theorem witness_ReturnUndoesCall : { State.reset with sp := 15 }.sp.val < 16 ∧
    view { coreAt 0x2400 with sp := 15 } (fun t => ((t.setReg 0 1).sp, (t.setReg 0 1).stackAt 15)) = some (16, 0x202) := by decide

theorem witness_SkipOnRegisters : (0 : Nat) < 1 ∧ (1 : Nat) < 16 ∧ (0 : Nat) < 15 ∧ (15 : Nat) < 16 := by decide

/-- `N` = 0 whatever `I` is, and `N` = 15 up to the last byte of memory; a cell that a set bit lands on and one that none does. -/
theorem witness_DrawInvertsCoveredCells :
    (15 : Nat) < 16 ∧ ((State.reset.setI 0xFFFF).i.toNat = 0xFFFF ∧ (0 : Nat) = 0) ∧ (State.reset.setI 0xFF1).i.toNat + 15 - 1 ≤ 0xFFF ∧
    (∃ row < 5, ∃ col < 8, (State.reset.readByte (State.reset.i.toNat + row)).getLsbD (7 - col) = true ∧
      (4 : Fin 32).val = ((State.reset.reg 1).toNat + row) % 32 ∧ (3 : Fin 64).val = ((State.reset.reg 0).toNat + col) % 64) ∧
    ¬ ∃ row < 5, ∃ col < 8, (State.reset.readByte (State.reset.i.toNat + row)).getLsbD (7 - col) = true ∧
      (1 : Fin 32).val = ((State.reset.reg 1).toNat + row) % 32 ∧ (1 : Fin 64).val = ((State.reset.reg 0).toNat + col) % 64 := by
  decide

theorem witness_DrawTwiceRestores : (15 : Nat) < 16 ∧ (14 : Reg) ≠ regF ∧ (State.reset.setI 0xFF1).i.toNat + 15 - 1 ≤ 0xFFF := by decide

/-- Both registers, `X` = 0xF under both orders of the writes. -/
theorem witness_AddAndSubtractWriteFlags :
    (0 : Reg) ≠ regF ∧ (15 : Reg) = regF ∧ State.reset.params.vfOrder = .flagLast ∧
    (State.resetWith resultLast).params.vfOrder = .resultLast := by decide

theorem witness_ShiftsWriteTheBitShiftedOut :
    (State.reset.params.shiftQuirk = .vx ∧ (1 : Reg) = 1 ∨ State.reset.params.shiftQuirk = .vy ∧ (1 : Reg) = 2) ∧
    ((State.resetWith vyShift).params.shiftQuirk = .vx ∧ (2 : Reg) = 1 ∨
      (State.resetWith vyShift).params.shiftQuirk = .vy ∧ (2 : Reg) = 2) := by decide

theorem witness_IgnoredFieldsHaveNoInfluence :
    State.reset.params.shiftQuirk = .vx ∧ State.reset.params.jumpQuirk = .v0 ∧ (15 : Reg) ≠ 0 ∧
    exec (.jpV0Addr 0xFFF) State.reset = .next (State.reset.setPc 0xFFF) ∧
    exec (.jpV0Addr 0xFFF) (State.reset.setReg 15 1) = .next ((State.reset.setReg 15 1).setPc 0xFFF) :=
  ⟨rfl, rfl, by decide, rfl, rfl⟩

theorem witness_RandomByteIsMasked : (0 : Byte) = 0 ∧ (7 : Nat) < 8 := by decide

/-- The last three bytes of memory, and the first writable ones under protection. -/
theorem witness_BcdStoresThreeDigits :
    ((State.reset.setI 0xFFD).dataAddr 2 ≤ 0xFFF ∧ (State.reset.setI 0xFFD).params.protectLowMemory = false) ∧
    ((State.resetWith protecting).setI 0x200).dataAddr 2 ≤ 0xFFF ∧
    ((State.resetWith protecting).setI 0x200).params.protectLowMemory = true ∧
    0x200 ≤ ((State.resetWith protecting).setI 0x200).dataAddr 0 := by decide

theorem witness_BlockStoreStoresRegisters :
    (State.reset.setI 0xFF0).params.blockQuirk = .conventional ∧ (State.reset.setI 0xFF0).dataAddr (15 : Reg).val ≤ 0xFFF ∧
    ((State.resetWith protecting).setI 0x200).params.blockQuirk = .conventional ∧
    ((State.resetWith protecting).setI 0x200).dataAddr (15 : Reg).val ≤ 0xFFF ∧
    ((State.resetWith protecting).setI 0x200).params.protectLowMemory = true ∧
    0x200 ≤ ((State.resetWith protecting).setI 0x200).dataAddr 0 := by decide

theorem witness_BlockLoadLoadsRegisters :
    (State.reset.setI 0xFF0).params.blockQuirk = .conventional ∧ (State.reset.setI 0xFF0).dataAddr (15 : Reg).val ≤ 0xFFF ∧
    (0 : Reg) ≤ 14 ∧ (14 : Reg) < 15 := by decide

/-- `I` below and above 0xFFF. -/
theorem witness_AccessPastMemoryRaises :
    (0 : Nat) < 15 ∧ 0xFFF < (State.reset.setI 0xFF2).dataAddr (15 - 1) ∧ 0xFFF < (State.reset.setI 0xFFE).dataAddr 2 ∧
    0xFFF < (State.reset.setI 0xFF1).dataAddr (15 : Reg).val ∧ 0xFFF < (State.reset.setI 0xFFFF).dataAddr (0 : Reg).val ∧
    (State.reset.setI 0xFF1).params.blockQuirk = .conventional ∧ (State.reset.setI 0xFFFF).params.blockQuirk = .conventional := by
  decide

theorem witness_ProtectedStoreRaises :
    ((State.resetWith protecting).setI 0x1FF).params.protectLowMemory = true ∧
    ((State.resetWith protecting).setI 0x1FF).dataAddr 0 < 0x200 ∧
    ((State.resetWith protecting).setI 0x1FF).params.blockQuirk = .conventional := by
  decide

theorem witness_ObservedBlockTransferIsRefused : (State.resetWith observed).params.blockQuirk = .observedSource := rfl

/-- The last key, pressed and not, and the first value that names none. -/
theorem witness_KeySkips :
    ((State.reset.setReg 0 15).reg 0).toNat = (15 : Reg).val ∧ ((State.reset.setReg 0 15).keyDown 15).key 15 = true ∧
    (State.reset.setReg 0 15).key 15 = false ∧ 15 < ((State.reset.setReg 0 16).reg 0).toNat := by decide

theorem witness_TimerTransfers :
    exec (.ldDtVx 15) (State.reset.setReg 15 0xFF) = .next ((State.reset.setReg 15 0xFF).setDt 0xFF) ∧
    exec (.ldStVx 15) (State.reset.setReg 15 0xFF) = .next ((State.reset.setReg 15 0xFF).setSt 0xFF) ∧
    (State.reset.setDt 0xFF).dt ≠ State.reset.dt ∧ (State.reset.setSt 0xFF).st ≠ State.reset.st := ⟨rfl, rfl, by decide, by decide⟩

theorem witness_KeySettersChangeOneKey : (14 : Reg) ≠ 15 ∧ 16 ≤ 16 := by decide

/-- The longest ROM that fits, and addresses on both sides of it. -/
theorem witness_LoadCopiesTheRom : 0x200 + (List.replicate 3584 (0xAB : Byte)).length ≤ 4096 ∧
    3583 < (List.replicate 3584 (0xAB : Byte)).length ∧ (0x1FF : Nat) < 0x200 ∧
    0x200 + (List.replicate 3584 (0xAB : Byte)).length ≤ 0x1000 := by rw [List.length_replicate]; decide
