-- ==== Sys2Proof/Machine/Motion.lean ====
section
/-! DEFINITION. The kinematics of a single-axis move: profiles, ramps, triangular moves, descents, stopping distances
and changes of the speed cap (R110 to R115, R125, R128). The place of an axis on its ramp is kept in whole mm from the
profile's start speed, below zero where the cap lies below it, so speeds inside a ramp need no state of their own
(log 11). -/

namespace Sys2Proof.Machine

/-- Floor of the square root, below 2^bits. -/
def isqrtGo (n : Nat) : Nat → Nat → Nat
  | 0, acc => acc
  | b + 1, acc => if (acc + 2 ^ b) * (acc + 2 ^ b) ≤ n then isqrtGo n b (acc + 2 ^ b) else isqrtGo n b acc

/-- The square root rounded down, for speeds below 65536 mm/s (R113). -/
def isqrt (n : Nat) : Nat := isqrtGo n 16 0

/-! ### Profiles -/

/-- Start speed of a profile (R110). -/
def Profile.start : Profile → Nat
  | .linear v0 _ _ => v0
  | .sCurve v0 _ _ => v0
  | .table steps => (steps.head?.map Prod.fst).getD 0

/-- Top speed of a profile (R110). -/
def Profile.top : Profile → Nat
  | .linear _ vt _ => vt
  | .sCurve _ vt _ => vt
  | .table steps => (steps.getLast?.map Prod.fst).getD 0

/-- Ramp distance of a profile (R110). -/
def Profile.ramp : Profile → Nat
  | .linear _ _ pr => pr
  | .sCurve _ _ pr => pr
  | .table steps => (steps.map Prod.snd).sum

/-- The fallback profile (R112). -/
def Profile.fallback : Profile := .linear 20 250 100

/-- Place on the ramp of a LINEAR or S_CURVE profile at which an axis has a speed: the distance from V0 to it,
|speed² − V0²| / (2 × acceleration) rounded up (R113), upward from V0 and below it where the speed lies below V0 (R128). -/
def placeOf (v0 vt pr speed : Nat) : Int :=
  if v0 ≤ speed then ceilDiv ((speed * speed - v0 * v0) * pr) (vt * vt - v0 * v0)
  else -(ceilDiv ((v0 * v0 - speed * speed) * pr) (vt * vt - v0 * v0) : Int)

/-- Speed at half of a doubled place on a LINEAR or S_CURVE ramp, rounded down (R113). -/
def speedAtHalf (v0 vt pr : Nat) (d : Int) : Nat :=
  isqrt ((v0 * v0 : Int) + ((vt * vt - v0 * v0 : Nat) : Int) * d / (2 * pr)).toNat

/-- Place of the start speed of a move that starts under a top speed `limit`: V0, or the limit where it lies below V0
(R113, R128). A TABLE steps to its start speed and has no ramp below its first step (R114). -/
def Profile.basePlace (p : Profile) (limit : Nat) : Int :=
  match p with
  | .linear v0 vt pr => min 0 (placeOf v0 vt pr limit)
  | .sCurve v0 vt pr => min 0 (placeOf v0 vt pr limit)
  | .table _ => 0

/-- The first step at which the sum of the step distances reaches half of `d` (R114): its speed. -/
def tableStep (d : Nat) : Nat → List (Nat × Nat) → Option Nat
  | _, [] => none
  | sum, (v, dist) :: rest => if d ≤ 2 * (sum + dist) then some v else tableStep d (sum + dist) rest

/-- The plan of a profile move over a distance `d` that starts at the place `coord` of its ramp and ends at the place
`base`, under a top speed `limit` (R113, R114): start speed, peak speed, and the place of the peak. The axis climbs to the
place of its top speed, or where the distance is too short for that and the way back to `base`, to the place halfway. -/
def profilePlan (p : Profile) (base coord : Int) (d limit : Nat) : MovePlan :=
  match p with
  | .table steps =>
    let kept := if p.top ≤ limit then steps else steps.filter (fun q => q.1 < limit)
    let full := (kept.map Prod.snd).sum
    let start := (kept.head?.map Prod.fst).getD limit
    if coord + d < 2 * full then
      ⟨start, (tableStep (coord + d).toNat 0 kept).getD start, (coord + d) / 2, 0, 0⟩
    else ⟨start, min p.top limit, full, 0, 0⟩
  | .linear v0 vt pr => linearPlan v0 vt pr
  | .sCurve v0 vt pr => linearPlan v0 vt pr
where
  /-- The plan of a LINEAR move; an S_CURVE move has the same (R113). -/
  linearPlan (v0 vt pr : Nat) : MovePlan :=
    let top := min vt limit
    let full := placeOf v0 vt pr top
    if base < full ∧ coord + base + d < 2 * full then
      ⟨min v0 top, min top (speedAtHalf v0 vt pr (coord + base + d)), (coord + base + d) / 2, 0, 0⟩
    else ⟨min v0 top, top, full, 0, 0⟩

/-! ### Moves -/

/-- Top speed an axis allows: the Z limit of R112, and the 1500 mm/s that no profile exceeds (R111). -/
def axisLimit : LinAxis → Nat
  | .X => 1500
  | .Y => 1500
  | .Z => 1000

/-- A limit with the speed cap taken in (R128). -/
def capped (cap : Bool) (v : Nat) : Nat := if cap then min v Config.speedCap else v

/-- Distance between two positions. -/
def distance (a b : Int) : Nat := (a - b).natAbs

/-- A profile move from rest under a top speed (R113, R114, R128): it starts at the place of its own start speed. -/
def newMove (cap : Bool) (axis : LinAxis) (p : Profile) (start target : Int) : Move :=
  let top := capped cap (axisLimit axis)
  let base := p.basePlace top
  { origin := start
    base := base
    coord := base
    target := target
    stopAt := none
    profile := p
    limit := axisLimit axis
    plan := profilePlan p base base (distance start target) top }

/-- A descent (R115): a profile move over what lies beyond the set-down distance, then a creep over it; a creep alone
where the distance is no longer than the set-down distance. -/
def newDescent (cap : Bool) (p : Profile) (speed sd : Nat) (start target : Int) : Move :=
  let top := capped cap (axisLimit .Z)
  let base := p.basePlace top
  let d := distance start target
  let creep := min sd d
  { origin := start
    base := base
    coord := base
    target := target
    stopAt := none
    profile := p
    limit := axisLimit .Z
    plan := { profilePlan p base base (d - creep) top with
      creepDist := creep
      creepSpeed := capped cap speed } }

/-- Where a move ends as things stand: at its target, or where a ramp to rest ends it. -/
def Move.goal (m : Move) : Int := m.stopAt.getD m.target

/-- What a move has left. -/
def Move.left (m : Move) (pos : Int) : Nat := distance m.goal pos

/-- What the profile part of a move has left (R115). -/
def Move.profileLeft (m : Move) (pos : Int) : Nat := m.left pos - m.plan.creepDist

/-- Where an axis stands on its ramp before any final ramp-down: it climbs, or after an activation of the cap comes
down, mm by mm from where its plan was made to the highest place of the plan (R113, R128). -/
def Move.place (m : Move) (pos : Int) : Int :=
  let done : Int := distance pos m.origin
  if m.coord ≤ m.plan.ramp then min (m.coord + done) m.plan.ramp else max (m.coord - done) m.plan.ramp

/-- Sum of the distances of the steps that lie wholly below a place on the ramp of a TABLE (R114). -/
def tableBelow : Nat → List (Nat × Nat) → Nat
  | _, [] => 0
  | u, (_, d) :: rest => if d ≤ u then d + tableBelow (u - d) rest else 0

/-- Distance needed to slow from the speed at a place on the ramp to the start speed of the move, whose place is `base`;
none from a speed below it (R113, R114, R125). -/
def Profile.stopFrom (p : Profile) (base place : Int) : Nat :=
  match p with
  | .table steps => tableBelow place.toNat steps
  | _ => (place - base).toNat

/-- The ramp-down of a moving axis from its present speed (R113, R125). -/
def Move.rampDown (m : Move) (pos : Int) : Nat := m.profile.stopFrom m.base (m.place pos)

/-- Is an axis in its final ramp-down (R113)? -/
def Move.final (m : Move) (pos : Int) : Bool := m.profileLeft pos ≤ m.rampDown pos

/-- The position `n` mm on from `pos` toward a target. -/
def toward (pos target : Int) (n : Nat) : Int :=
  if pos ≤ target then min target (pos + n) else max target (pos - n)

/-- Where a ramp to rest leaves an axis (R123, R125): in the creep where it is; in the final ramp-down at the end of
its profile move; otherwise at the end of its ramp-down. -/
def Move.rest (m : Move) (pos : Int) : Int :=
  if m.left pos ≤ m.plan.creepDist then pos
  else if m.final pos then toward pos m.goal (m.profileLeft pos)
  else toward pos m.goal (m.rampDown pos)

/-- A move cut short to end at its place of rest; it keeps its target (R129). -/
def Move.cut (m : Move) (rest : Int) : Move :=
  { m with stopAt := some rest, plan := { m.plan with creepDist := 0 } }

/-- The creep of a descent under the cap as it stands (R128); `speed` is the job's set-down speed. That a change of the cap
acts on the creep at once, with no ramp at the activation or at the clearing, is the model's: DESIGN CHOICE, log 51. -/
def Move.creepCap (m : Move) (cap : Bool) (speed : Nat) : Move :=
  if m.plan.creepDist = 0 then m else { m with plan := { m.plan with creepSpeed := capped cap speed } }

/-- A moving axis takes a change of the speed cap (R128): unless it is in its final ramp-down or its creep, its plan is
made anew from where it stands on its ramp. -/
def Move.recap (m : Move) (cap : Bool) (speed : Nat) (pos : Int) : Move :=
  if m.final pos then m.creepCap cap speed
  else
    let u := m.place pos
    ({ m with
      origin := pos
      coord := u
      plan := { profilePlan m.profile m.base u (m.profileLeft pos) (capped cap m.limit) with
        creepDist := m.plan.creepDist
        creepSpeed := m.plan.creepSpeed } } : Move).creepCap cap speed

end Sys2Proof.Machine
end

----------------

The task
Tell how many lines of the records above contain "goal", replying with the number only.

Answer space
4